Aprendemos o que significa cuidar da verdade. A busca pelo poder tem seu lugar, mas não mora onde o conhecimento tem seu lar. É por isso que os Sábios de Israel contrapunham Coré e seus companheiros rebeldes com as escolas de Hillel e Shammai:

Durante três anos houve uma disputa ente as escolas de Shamai e de Hillel. Shammai alegava: “A lei está de acordo com os nossos pontos de vista”. E Hillel afirmava: “A lei está de acordo com os nossos pontos de vista”. Então uma Voz do Céu (Bat Kol) anunciou: “Estas e aquelas são todas as Palavras do Deus Vivo, mas a lei está de acordo com a escola de Hillel”.
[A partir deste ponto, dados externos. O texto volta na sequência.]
-- ==== Sys2Proof/WellFormed.lean ====
section
/-! DEFINITION. What the encoding tables allow in an element word: the checks of step 7 of Table 2.14 that need the word alone (R46 to R48,
R52 to R56, R110, R140, R172, R173, R235, R270, R305, R405, R450). The checks that need the block stand with the loader. -/

namespace Sys2Proof

/-- Reasons of step 7 of Table 2.14. -/
inductive Flaw where
  | opcEngine | typ | mod | src | prdOut | reservedBits | target | ctrlConst
  deriving DecidableEq, Repr

/-- What a word may hold, evaluated for its own selector bits: engines, types, whether MOD is defined, the sources of A, B and C (none:
the operand is not taken), output modes, predicate modes, whether the description names operand P, and the flaw of IMM16. -/
structure Form where
  engs : List Nat
  tys : List Ty
  mdOk : Bool
  a : List Src
  b : List Src
  c : List Src
  outs : List OutMode
  prds : List Prd
  hasP : Bool
  imm : Option Flaw
  deriving DecidableEq, Repr

namespace WellFormed

/-- Token, K0, K1 or S. -/
def anySrc : List Src := [.tok, .k0, .k1, .s]
/-- A token only. -/
def tokSrc : List Src := [.tok]
/-- I and N types. -/
def intTys : List Ty := [.i8, .i16, .i32, .i64, .n8, .n16, .n32, .n64]
/-- Any type but 0xE and 0xF. -/
def plainTys : List Ty := [.x, .i8, .i16, .i32, .i64, .n8, .n16, .n32, .n64, .fp32, .bf16, .fp16, .e4m3, .e5m2]
/-- Types of CVT. -/
def cvtTys : List Ty := intTys ++ [.fp32, .bf16, .fp16, .e4m3, .e5m2]
/-- Types of LRED and LSCAN. -/
def laneTys : List Ty := intTys ++ [.fp32, .bf16, .fp16]
/-- Types of the scratch instructions beside X. -/
def memTys : List Ty := intTys ++ [.fp32, .bf16, .fp16, .e4m3, .e5m2]
def allOuts : List OutMode := [.none, .one, .two, .steer]
def anyPrd : List Prd := [.always, .onOne, .onZero]

/-- Bit `k` of MOD. -/
def bit (f : Fields) (k : Nat) : Bool := f.md.getLsbD k
/-- A field of MOD. -/
def mdFld (f : Fields) (lo len : Nat) : Nat := f.md.toNat / 2 ^ lo % 2 ^ len
/-- MOD has no bit outside a mask. -/
def mdOnly (f : Fields) (mask : Nat) : Bool := f.md &&& ~~~(BitVec.ofNat 6 mask) == 0
/-- RND in MOD[5:3] is no reserved code, R52. -/
def rndOk (f : Fields) : Bool := decide (mdFld f 3 3 ≤ 4)
/-- Lane width of a type for immediate limits. -/
def laneBits : Ty → Nat
  | .x => 512 | .i8 => 8 | .i16 => 16 | .i32 => 32 | .i64 => 64 | .n8 => 8 | .n16 => 16 | .n32 => 32 | .n64 => 64
  | .fp32 => 32 | .bf16 => 16 | .fp16 => 16 | .e4m3 => 8 | .e5m2 => 8 | .mx => 8 | .rsv => 512

/-- A field of IMM16. -/
def imFld (f : Fields) (lo len : Nat) : Nat := f.imm.toNat / 2 ^ lo % 2 ^ len
/-- RESERVED_BITS unless a condition holds. -/
def resIf (ok : Bool) : Option Flaw := if ok then none else some .reservedBits
def zeroImm (f : Fields) : Option Flaw := resIf (f.imm == 0)
def immBelow (f : Fields) (n : Nat) : Option Flaw := resIf (decide (f.imm.toNat < n))
/-- Any IMM16 under a MOD bit, zero otherwise. -/
def immIf (f : Fields) (k : Nat) : Option Flaw := if bit f k then none else zeroImm f
/-- FAN, Table 8.7. -/
def fanImm (f : Fields) : Option Flaw :=
  if imFld f 11 5 ≠ 0 then some .reservedBits
  else if imFld f 10 1 = 0 then (if imFld f 0 10 = 0 then none else some .target)
  else if imFld f 9 1 = 1 ∧ (imFld f 6 3 = 7 ∨ imFld f 0 3 ≠ 0) then some .target else none
/-- EMITC, R53, R235. -/
def emitcImm (f : Fields) : Option Flaw :=
  if imFld f 10 6 ≠ 0 then some .reservedBits
  else if imFld f 0 8 = 0 ∨ imFld f 0 8 > 7 then some .ctrlConst
  else if imFld f 8 2 ≠ 0 ∧ imFld f 0 8 ≠ 1 then some .reservedBits else none
/-- TESTC, R53. -/
def testcImm (f : Fields) : Option Flaw :=
  if imFld f 8 8 ≠ 0 then some .reservedBits else if imFld f 0 8 > 7 then some .ctrlConst else none
/-- EXT and INS, R119. -/
def posLenImm (f : Fields) : Option Flaw :=
  resIf (decide (imFld f 14 2 = 0 ∧ imFld f 6 2 = 0 ∧ imFld f 8 6 + imFld f 0 6 + 1 ≤ laneBits f.typ))
/-- The type of a code of Table 2.10. -/
def tyAt (c : Nat) : Ty :=
  match c with
  | 0 => .x | 1 => .i8 | 2 => .i16 | 3 => .i32 | 4 => .i64 | 5 => .n8 | 6 => .n16 | 7 => .n32 | 8 => .n64
  | 9 => .fp32 | 10 => .bf16 | 11 => .fp16 | 12 => .e4m3 | 13 => .e5m2 | 14 => .mx | _ => .rsv
/-- CVT, R149. A wrong source type is TYP (R140), which the model tests before the other fields of IMM16 (log 97). -/
def cvtImm (f : Fields) : Option Flaw :=
  let st := tyAt (imFld f 0 4)
  let ls := 512 / laneBits st
  let ld := 512 / laneBits f.typ
  if st ∈ [Ty.x, .mx, .rsv] then some .reservedBits
  else resIf (decide (imFld f 9 7 = 0 ∧ imFld f 4 1 = 0) &&
    (if ld ≤ ls then decide (imFld f 5 3 < ls / ld ∧ imFld f 8 1 = 0) else decide (imFld f 5 3 < ld / ls)))
/-- CVTSR, R148: floating narrowing only. -/
def cvtsrImm (f : Fields) : Option Flaw :=
  let st := tyAt (imFld f 0 4)
  if st ∈ [Ty.x, .mx, .rsv] then some .reservedBits
  else if st ∈ [Ty.fp32, .bf16, .fp16] ∧ laneBits f.typ < laneBits st then cvtImm f else some .typ
/-- MXQ, R153, with the source type as in `cvtImm`. -/
def mxqImm (f : Fields) : Option Flaw :=
  let mxe := imFld f 0 3
  if imFld f 3 4 ≠ 10 ∧ imFld f 3 4 ≠ 11 then some .typ
  else resIf (decide (imFld f 9 7 = 0 ∧ 1 ≤ mxe ∧ mxe ≤ 4 ∧ imFld f 7 2 < (if mxe = 1 then 4 else 2)))
/-- MXDQ, R155. -/
def mxdqImm (f : Fields) : Option Flaw :=
  let mxe := imFld f 0 3
  resIf (decide (imFld f 6 10 = 0 ∧ (imFld f 5 1 = 0 ∨ f.typ = .fp32) ∧ 1 ≤ mxe ∧ mxe ≤ 4 ∧ imFld f 3 2 < (if mxe = 1 then 4 else 2)))
/-- LRED, R159. -/
def lredOk (f : Fields) : Bool :=
  let op := mdFld f 0 3
  if decide (f.typ ∈ intTys) then decide (op < 6 ∧ mdFld f 3 3 = 0)
  else rndOk f && decide (op ∈ [0, 1, 2, 6])
/-- XSORT, R173. -/
def xsortOk (f : Fields) : Bool :=
  decide (mdFld f 2 2 ≠ 3) && !(decide (mdFld f 2 2 = 2) && decide (laneBits f.typ = 16))
/-- rows, R172: [15:10] zero, ROW0 + NROW at most 32. -/
def rowsImm (f : Fields) : Option Flaw := resIf (decide (imFld f 10 6 = 0 ∧ imFld f 5 5 + imFld f 0 5 + 1 ≤ 32))
/-- A TID in [15:4], zeros below. -/
def tidImm (f : Fields) : Option Flaw := resIf (decide (imFld f 0 4 = 0))
/-- BANKP with its OP in IMM16[1:0] (R339). -/
def bankpImm (f : Fields) (op : Nat) : Option Flaw := resIf (decide (f.imm.toNat = op))
/-- Counter identifiers, Table 16.4. -/
def ctridOk (c : Nat) : Bool :=
  let k := c % 4096
  match c / 4096 with
  | 0 => decide (k < 64)
  | 1 => decide (k < 16)
  | 2 => decide (k < 4)
  | 3 => decide (k < 8)
  | 4 => decide (k < 16)
  | 5 => decide (k / 16 % 4 < 3) && (decide (k < 64) || (decide (k < 128) && decide (k % 16 = 0)))
  | 6 => decide (k < 2)
  | 8 => decide (k < 8)
  | 9 => decide (k = 0)
  | _ => false
def ctridImm (f : Fields) : Option Flaw := resIf (ctridOk f.imm.toNat)

/-- The opcode of an element instruction, Table 2.12. -/
def opcOf (i : Instr) : Option Nat :=
  match i with
  | .mov _ => some 0x01
  | .fan _ => some 0x02
  | .steer _ => some 0x03
  | .merge _ => some 0x04
  | .mergep _ => some 0x04
  | .gate _ => some 0x05
  | .drop _ => some 0x06
  | .carry _ => some 0x07
  | .invar _ => some 0x07
  | .count _ => some 0x08
  | .rpt _ => some 0x08
  | .emitc _ => some 0x09
  | .testc _ => some 0x09
  | .mark _ => some 0x0a
  | .strip _ => some 0x0a
  | .bub _ => some 0x0b
  | .seqt _ => some 0x0c
  | .reord _ => some 0x0c
  | .intx _ => some 0x0d
  | .union _ => some 0x0d
  | .route _ => some 0x0e
  | .add _ => some 0x10
  | .sub _ => some 0x11
  | .mul _ => some 0x12
  | .mulh _ => some 0x13
  | .mad _ => some 0x14
  | .min _ => some 0x15
  | .max _ => some 0x16
  | .abs _ => some 0x17
  | .neg _ => some 0x18
  | .clamp _ => some 0x19
  | .and _ => some 0x20
  | .or _ => some 0x21
  | .xor _ => some 0x22
  | .andn _ => some 0x23
  | .not _ => some 0x24
  | .shl _ => some 0x25
  | .shr _ => some 0x26
  | .sar _ => some 0x27
  | .rot _ => some 0x28
  | .clz _ => some 0x29
  | .popc _ => some 0x2a
  | .brev _ => some 0x2b
  | .ext _ => some 0x2c
  | .ins _ => some 0x2d
  | .cmp _ => some 0x30
  | .sel _ => some 0x31
  | .addr _ => some 0x32
  | .wid _ => some 0x33
  | .lxy _ => some 0x34
  | .hash _ => some 0x35
  | .fadd _ => some 0x40
  | .fsub _ => some 0x41
  | .fmul _ => some 0x42
  | .ffma _ => some 0x43
  | .fmin _ => some 0x44
  | .fmax _ => some 0x45
  | .fabs _ => some 0x46
  | .fneg _ => some 0x47
  | .fcmp _ => some 0x48
  | .fscale _ => some 0x49
  | .fclass _ => some 0x4a
  | .fexp2 _ => some 0x50
  | .flog2 _ => some 0x51
  | .frcp _ => some 0x52
  | .frsq _ => some 0x53
  | .fsqrt _ => some 0x54
  | .cvt _ => some 0x60
  | .cvtsr _ => some 0x61
  | .pkpx _ => some 0x62
  | .mxq _ => some 0x63
  | .mxdq _ => some 0x64
  | .amaxv _ => some 0x65
  | .lred _ => some 0x70
  | .lscan _ => some 0x71
  | .lshuf _ => some 0x72
  | .lbcast _ => some 0x73
  | .lrot _ => some 0x74
  | .dot _ => some 0x75
  | .aclr _ => some 0x80
  | .mma _ => some 0x81
  | .mmaRing _ => some 0x81
  | .aaddv _ => some 0x82
  | .aresc _ => some 0x83
  | .resolve _ => some 0x84
  | .acmp _ => some 0x85
  | .acmpq _ => some 0x86
  | .aimg _ => some 0x87
  | .aldi _ => some 0x88
  | .astat _ => some 0x89
  | .aredl _ => some 0x8a
  | .rroot _ => some 0x8b
  | .xsort _ => some 0x90
  | .xmerge _ => some 0x91
  | .ldt _ => some 0xa0
  | .stt _ => some 0xa1
  | .lds _ => some 0xa2
  | .sts _ => some 0xa3
  | .ldsi _ => some 0xa4
  | .stsi _ => some 0xa5
  | .feset _ => some 0xa6
  | .feclr _ => some 0xa7
  | .prefw _ => some 0xa8
  | .aadd _ => some 0xb0
  | .afadd _ => some 0xb1
  | .amin _ => some 0xb2
  | .amax _ => some 0xb3
  | .aand _ => some 0xb4
  | .aor _ => some 0xb5
  | .axor _ => some 0xb6
  | .axch _ => some 0xb7
  | .acas _ => some 0xb8
  | .aincb _ => some 0xb9
  | .fence _ => some 0xba
  | .copy _ => some 0xc0
  | .gath _ => some 0xc1
  | .scat _ => some 0xc2
  | .scata _ => some 0xc3
  | .coll _ => some 0xc4
  | .waitj _ => some 0xc5
  | .jstat _ => some 0xc6
  | .win _ => some 0xc7
  | .winadv _ => some 0xc8
  | .rpush _ => some 0xd0
  | .rpop _ => some 0xd1
  | .rpopDisc _ => some 0xd1
  | .rstat _ => some 0xd2
  | .rstatSet _ => some 0xd2
  | .postc _ => some 0xd3
  | .grow _ => some 0xd4
  | .enq _ => some 0xd5
  | .deq _ => some 0xd6
  | .qstat _ => some 0xd7
  | .fork _ => some 0xe0
  | .rdv _ => some 0xe1
  | .bar _ => some 0xe2
  | .sig _ => some 0xe3
  | .snap _ => some 0xe4
  | .plane _ => some 0xe5
  | .await _ => some 0xe6
  | .ndone _ => some 0xe7
  | .nfail _ => some 0xe8
  | .bwph _ => some 0xe9
  | .bankpWake _ => some 0xea
  | .bankpDiscard _ => some 0xea
  | .bankpRelease _ => some 0xea
  | .bankpStatus _ => some 0xea
  | .trap _ => some 0xf0
  | .brk _ => some 0xf1
  | .asrt _ => some 0xf2
  | .halt _ => some 0xf3
  | .rdid _ => some 0xf4
  | .rdctr _ => some 0xf5
  | .trigr _ => some 0xf6
  | .alignedControlForward _ | .poisonPropagate _ | .switchConsume _ | .snapAlign _ | .tokenArrival _ _ _
  | .demandArrival _ _ _ | .reductionJoin _ _ _ | .reachTokenEntry _ _ _ _ | .meshPacketArrival _ | .px8UnpackBlock _ _ _
  | .readoutWord _ _ | .sortChunkWord _ _ | .bankAccess _ _ | .feLoadRelease _ | .feWatchdog _
  | .translate _ | .walk _ | .hbmRequestServe _ _ | .replyDelivery _ | .landbDeliver _
  | .jobAccept _ | .jobStart _ _ | .jobComplete _ _ | .collStart _ _ | .ringDeliveryLand _
  | .windowFeed _ _ | .enqArrival _ | .contDequeue _ _ | .barrierArrival _ | .barRelease _
  | .awaitResume _ | .snapCapture _ _ | .snapCaptureWritten _ _ | .snapTimeout _ _ | .segmentComplete _
  | .switchDelivery _ | .castling _ | .checkPass _ _ _ | .copyPassPattern _ _ | .patternArrived _
  | .dispatch _ | .trackArm _ _ _ | .edgeToken _ | .nodeRetry _ _ _ | .stopRecordsWrite _
  | .policyApply _ | .mgmtAnswer _ _ _ _ | .quiescenceSample _ | .qbndExpiry _ | .freezeScanDone _ _
  | .haltTimeout _ | .removalComplete _ | .moveDrained | .moveDrainTimeout | .moveCopyDone
  | .bankDrowse _ _ | .bankSbcLimit _ | .bankWakeDone _ _ | .bankGrantScrubDone _ _ | .bankDrained _
  | .bankDrainTimeout _ | .patrolScrub _ _ | .tileUncorrectable _ _ | .sharedUncorrectable _ _ | .lstlDeltaSend _
  | .arbiterCommandRead _ _ | .psubTake | .psubForeignWrite _ | .completionWrite _ | .noticeMerge _ _
  | .rtailDoorbell _ _ _ | .registerWrite _ _ _ | .glaunch _ | .gcancel _ | .resumeCone _
  | .nodedone _ | .continueNode _ | .pfresolve _ | .pfdecline _ | .tlbinv _
  | .harvest _ | .evictq _ | .qcreate _ | .qdestroy _ | .qswap _
  | .qload _ | .jstatus _ | .bind _ | .rebind _ | .move _
  | .preempt _ | .resume _ | .remove _ | .allow _ | .fotset _
  | .frameDrainedScrub _ _ | .pfreset _ | .pfFlr _ | .portLinkDown _ | .portLinkUp _
  | .lockInterface _ | .startInterface _ | .stopInterface _ | .getDeviceInterfaceReport _ | .keySet _ _
  | .keyClear _ | .spdmMessage _ _ | .ideKm _ _ | .pldmFirmwareUpdate _ _ | .moduleReset
  | .dieJoin _ _ | .throttleEnter _ | .mctrRefresh _ _ _ | .rangeRequestIssue _ | .hostMemoryRequest _ _
  | .throttleExit _ => none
Já que “estas e aquelas são as Palavras do Deus Vivo”, por que afinal a escola de Hillel teve o direito de ter a lei determinada de acordo com as suas decisões? Por serem gentis e modestos, estudaram as suas próprias regras e as da escola de Shammai e foram tão humildes a ponto de mencionar os ensinamentos da escola de Shammai antes dos seus próprios.[4]

Este é um belo retrato do ideal rabínico: aprendemos ouvindo os pontos de vista de nossos oponentes, às vezes antes mesmo dos nossos. Acredito que o que está acontecendo nas universidades, transformando a busca da verdade em busca do poder, demonizando e excluindo aqueles com quem as pessoas discordam, é o fenômeno “Coré” do nosso tempo, e muito perigoso na verdade. Exista um antigo ditado latino de que, para garantir a justiça “audi alteram partem” – “ouça o outro lado”. É ouvindo o outro que percorremos o caminho da verdade.

Compare as citações bíblicas para ajudar na reflexão:
Provérbios 14,31; Eclesiastes 7,7 ; Marcos 7,22 e 1Pedro 2,1
Que outras perguntas o texto bíblico fez surgir?


[1] Mishná Avot 5,17.
[2] Essa é a opinião formada por Ibn Ezra e por Ramban.
[3] Cf. Vamik Volkan. The Need to have Enemies and Allies, 1988.